*** Opening of PROVIDED INFORMATION ***

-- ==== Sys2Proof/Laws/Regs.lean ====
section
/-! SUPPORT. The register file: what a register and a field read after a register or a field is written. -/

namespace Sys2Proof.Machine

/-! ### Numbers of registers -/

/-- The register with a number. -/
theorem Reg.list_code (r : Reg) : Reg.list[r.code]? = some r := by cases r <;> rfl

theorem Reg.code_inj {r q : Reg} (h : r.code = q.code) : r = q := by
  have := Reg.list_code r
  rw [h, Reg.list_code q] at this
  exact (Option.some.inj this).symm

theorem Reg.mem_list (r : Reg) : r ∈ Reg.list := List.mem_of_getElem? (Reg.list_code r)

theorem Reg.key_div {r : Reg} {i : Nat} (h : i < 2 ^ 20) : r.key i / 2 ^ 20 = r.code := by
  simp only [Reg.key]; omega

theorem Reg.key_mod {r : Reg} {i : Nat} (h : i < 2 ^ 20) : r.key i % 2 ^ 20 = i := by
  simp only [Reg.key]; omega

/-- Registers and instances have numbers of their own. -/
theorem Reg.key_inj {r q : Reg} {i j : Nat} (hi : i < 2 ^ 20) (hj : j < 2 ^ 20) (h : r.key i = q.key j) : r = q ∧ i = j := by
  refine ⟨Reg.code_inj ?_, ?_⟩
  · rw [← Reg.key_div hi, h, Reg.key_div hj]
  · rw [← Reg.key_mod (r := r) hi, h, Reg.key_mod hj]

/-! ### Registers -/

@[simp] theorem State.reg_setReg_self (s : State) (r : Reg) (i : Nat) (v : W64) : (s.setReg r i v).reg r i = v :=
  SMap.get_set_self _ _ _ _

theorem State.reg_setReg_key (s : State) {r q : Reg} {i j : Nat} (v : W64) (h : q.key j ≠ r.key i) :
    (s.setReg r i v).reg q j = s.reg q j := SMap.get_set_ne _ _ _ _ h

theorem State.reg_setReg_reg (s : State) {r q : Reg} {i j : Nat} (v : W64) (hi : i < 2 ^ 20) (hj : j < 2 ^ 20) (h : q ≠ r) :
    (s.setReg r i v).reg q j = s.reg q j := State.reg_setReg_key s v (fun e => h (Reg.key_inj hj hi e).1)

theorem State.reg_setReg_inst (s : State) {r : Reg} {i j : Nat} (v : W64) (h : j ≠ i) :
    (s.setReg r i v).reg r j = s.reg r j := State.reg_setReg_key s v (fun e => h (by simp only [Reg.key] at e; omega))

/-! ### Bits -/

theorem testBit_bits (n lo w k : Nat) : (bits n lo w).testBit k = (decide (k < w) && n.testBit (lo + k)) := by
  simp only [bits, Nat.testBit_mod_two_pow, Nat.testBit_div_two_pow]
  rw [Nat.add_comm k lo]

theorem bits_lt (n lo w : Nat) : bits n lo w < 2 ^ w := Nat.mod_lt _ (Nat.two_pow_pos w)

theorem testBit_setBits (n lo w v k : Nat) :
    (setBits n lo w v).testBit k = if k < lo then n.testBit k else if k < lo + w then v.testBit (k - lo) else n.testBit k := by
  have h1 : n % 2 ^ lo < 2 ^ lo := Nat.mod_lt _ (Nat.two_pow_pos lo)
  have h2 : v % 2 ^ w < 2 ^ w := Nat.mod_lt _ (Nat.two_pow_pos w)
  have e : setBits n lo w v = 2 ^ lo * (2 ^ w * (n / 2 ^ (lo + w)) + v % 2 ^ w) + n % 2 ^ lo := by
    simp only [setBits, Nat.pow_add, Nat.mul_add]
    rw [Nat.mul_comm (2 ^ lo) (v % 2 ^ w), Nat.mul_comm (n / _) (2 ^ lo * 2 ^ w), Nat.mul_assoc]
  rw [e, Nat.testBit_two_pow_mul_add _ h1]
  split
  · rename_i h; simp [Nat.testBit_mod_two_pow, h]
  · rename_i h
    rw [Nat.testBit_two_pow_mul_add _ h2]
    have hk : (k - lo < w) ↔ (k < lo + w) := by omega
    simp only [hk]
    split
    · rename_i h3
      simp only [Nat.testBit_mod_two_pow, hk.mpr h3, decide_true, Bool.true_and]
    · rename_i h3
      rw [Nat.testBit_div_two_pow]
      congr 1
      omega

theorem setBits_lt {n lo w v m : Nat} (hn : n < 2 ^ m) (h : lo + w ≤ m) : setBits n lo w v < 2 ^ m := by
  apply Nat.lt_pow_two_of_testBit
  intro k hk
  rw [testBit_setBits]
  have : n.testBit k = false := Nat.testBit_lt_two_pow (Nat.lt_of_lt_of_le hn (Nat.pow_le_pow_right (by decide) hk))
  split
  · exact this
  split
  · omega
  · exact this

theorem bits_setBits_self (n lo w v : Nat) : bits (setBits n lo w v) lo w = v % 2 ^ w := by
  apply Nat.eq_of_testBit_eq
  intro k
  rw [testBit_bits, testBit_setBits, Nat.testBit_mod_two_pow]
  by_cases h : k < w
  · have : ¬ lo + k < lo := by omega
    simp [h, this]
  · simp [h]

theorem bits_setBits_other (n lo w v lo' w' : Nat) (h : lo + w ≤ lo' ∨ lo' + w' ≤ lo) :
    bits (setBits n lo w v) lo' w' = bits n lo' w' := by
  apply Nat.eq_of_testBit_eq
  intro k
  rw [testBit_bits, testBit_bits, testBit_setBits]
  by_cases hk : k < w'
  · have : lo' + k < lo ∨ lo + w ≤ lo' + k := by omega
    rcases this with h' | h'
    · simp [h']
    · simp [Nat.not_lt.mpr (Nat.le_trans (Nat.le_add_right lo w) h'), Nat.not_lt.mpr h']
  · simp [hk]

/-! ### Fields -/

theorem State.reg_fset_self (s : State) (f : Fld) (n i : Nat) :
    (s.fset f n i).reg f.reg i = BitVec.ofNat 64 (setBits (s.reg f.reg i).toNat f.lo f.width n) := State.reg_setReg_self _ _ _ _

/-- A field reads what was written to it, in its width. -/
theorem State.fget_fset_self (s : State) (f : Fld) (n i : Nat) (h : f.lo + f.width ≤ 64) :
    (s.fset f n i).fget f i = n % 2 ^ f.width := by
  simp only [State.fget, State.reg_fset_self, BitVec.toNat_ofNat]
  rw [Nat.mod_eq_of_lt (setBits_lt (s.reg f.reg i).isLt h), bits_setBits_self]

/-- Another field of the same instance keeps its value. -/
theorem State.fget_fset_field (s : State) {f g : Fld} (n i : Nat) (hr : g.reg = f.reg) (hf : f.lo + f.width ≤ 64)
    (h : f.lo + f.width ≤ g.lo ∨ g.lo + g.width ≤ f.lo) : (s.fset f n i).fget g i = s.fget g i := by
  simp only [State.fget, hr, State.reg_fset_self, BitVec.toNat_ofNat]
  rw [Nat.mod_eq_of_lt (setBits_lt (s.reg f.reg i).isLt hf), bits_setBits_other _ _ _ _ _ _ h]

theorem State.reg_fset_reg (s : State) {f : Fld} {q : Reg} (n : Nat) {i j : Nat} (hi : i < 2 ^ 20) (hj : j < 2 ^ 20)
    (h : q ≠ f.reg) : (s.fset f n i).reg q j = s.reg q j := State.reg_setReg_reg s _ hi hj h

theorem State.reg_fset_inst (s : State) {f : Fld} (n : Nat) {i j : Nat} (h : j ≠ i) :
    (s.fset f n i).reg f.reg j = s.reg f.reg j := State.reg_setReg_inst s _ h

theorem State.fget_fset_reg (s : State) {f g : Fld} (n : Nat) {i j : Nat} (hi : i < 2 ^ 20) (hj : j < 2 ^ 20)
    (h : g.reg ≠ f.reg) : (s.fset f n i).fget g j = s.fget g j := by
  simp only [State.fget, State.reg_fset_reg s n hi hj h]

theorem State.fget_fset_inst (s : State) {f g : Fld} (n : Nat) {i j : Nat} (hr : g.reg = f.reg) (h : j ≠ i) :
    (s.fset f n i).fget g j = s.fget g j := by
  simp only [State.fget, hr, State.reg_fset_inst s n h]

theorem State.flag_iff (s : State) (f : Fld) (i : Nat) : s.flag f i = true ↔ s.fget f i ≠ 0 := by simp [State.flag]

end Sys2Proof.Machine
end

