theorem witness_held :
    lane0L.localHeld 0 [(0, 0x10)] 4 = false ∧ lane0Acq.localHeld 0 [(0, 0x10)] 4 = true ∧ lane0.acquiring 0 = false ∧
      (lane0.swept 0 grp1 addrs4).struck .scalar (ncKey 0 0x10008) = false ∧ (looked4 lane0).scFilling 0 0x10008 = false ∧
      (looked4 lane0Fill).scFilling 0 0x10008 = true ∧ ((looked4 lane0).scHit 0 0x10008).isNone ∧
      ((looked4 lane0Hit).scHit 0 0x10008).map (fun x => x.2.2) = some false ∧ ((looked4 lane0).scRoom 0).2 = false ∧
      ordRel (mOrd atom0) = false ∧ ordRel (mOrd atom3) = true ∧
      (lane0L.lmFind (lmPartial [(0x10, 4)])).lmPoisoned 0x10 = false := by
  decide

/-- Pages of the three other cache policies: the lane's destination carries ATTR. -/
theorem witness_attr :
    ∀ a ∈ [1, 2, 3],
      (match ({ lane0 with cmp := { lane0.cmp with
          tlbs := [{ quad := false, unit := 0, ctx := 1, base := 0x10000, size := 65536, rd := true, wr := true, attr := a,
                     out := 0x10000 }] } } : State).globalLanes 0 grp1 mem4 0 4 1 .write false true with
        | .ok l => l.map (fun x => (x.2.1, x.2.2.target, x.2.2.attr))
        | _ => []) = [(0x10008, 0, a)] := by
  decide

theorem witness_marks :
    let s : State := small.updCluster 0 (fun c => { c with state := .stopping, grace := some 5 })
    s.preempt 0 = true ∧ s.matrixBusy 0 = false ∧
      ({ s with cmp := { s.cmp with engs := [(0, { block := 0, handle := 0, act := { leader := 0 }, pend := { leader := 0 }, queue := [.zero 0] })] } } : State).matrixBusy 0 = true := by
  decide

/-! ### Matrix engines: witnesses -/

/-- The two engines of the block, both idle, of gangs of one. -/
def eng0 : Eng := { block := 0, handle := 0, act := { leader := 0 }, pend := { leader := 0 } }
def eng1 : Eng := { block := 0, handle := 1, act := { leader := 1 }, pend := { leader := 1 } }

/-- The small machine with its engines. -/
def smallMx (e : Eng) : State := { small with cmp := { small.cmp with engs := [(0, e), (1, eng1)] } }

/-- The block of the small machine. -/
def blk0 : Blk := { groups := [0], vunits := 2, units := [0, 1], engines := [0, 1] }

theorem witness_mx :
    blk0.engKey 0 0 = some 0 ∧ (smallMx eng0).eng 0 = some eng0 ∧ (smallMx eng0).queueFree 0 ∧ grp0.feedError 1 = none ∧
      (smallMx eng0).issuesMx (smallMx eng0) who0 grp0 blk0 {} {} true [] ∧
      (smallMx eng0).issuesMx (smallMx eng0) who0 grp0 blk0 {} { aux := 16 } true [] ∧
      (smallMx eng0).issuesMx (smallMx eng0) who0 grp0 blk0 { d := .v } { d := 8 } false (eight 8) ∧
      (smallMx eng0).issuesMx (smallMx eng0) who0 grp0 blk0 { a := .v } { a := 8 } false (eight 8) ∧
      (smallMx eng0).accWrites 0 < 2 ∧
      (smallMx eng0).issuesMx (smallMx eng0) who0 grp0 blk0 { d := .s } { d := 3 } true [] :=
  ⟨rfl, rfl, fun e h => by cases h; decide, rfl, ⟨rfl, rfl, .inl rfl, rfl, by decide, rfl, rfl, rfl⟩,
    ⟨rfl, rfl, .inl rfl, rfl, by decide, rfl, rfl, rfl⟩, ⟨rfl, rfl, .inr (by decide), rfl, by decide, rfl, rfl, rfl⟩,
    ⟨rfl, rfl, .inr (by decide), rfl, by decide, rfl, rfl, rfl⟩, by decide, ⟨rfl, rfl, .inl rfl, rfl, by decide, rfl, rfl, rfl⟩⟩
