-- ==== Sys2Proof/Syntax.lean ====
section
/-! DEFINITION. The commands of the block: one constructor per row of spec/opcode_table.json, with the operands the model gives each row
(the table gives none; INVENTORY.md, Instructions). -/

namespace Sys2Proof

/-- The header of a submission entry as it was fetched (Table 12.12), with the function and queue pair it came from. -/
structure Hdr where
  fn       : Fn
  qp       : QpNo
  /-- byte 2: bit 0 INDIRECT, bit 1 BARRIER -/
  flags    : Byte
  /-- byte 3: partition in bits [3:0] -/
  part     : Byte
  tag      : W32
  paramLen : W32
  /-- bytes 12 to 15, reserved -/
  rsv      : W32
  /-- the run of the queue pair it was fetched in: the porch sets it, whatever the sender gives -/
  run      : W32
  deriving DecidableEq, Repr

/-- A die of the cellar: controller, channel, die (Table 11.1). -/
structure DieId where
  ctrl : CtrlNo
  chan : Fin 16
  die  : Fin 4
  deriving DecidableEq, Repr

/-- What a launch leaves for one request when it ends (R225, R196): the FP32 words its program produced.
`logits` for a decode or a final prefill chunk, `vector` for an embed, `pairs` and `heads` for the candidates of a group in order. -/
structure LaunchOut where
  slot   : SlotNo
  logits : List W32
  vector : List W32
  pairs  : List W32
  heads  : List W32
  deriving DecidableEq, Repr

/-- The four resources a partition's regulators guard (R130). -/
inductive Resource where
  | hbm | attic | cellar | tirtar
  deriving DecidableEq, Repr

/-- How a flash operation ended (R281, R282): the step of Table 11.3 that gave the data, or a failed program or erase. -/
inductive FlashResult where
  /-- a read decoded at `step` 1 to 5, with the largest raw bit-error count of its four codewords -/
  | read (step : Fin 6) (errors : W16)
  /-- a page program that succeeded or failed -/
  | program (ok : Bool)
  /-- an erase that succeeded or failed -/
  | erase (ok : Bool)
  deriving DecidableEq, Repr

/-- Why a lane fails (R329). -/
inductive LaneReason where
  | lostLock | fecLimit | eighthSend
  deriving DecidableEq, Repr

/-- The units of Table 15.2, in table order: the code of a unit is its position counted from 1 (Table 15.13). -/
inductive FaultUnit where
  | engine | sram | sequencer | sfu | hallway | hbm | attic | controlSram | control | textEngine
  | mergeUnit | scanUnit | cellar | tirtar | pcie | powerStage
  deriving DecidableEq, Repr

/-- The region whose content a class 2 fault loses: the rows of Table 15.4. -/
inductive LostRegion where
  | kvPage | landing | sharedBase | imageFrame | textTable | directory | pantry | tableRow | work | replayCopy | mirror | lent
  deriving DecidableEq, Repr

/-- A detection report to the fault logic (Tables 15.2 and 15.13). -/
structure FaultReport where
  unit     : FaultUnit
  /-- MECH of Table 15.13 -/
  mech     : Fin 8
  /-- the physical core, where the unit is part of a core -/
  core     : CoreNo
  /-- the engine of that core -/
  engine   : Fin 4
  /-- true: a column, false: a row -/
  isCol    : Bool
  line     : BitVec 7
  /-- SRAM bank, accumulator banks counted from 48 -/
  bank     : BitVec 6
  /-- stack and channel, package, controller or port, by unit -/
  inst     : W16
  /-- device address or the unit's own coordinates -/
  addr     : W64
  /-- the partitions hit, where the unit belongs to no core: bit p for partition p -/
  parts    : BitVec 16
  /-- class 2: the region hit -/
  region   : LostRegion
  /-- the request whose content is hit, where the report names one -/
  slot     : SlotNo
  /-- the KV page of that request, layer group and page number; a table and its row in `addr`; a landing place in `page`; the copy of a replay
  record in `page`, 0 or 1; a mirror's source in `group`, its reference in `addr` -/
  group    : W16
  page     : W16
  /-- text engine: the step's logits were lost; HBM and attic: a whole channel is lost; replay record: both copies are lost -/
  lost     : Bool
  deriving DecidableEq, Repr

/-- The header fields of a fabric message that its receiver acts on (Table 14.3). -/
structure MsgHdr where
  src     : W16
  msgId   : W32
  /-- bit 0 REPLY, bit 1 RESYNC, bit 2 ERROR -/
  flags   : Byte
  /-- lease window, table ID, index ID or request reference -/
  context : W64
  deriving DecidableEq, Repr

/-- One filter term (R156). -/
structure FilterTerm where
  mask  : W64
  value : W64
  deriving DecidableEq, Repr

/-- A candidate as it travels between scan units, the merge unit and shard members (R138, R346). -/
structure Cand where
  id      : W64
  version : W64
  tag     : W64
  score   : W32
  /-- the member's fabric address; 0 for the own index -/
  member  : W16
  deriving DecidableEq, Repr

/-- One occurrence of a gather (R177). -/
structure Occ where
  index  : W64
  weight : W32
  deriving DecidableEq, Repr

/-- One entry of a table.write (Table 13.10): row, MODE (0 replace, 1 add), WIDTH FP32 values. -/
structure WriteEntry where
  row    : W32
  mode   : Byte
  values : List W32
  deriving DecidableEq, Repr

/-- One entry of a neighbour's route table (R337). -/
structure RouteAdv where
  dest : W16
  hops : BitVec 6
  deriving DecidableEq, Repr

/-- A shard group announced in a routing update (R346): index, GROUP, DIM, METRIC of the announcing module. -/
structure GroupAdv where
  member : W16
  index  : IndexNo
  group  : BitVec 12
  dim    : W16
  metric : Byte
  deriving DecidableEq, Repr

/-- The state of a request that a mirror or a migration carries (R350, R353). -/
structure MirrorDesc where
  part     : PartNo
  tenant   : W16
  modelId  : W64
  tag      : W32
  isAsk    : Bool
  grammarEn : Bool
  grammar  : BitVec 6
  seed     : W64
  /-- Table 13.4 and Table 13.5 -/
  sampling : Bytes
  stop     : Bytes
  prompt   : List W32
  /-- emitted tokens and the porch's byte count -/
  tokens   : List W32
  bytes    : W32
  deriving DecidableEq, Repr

*** Close of PROVIDED INFORMATION ***

THE TASK >> Go through the records and gather the lines that hold "tirtar".

WORKED SOLUTION >>
  | hbm | attic | cellar | tirtar
  | mergeUnit | scanUnit | cellar | tirtar | pcie | powerStage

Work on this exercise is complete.